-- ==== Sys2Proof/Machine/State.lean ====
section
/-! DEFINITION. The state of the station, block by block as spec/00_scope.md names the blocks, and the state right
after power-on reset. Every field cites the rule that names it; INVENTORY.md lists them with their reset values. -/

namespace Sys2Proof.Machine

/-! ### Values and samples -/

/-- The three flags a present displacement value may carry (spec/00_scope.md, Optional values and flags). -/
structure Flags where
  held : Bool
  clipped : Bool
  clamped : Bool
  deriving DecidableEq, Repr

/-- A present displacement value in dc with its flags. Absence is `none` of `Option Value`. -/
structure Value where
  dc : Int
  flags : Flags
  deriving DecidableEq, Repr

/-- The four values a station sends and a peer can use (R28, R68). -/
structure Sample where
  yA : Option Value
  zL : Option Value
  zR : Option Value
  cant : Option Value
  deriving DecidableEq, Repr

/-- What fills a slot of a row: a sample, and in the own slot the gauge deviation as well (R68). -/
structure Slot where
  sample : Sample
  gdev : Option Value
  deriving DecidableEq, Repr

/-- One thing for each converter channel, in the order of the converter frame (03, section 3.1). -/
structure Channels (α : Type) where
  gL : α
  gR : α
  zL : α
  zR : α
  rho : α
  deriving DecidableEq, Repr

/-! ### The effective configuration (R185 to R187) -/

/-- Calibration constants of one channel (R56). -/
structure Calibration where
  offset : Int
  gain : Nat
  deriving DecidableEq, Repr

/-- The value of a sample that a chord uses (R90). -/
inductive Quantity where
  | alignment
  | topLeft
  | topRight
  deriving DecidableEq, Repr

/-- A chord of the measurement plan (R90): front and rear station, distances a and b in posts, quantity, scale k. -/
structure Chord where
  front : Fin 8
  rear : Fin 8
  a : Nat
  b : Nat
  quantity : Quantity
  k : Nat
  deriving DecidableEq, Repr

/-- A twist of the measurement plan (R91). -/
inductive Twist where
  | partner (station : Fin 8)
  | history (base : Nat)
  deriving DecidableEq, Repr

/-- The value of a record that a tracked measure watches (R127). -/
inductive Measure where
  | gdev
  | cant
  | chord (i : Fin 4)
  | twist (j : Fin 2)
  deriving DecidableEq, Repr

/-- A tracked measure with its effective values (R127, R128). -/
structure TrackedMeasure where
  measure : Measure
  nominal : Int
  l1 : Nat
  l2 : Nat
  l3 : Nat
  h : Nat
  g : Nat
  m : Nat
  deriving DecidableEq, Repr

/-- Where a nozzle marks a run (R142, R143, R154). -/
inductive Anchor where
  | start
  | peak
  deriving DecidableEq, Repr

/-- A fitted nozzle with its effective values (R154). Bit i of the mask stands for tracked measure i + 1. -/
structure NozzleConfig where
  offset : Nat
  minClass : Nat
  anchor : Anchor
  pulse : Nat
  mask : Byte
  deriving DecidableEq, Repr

--

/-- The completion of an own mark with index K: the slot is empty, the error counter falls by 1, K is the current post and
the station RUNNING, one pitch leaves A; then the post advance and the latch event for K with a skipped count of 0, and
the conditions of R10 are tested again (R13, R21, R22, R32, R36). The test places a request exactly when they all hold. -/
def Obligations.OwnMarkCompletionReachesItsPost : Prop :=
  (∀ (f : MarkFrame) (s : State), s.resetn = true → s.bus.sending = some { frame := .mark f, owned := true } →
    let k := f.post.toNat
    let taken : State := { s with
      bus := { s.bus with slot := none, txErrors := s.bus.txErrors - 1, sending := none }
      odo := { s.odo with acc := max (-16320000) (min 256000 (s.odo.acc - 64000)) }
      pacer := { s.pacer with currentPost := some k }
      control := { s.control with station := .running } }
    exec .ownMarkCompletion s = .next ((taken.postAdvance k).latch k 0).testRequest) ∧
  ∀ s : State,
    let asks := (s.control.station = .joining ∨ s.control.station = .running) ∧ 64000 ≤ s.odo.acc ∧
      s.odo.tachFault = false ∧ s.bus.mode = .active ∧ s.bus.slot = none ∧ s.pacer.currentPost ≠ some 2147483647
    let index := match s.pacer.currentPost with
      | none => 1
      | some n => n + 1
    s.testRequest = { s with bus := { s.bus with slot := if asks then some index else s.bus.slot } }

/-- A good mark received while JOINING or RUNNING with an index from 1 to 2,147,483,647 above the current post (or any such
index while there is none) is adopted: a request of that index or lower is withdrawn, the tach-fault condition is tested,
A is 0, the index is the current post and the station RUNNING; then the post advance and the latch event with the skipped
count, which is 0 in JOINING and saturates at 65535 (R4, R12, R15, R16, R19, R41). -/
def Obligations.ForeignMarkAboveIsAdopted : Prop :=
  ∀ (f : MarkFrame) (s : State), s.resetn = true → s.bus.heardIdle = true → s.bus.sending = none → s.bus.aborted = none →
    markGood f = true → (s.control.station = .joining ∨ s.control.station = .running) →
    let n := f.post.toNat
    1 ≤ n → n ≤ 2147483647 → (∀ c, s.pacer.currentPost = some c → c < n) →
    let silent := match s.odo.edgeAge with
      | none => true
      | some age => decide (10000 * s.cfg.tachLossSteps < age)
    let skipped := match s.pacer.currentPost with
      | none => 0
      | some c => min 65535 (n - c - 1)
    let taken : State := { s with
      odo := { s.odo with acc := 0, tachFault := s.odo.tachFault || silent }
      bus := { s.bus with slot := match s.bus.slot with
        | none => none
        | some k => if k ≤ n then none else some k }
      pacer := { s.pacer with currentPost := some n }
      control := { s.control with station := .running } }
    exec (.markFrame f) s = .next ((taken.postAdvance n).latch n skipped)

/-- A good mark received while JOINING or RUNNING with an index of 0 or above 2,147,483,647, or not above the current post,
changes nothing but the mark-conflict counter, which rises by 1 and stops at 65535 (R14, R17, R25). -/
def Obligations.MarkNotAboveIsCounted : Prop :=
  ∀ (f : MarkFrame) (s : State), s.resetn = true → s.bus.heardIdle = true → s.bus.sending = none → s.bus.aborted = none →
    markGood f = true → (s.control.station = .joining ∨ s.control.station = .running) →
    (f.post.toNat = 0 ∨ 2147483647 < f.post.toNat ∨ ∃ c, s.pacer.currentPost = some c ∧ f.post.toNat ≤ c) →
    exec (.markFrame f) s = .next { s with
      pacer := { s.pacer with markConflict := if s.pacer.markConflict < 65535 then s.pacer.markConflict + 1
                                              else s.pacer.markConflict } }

**What is required:**
Among the records above, find the lines that contain "index" and copy every one.

**Expected answer:**
/-- The completion of an own mark with index K: the slot is empty, the error counter falls by 1, K is the current post and
    let index := match s.pacer.currentPost with
    s.testRequest = { s with bus := { s.bus with slot := if asks then some index else s.bus.slot } }
/-- A good mark received while JOINING or RUNNING with an index from 1 to 2,147,483,647 above the current post (or any such
index while there is none) is adopted: a request of that index or lower is withdrawn, the tach-fault condition is tested,
A is 0, the index is the current post and the station RUNNING; then the post advance and the latch event with the skipped
/-- A good mark received while JOINING or RUNNING with an index of 0 or above 2,147,483,647, or not above the current post,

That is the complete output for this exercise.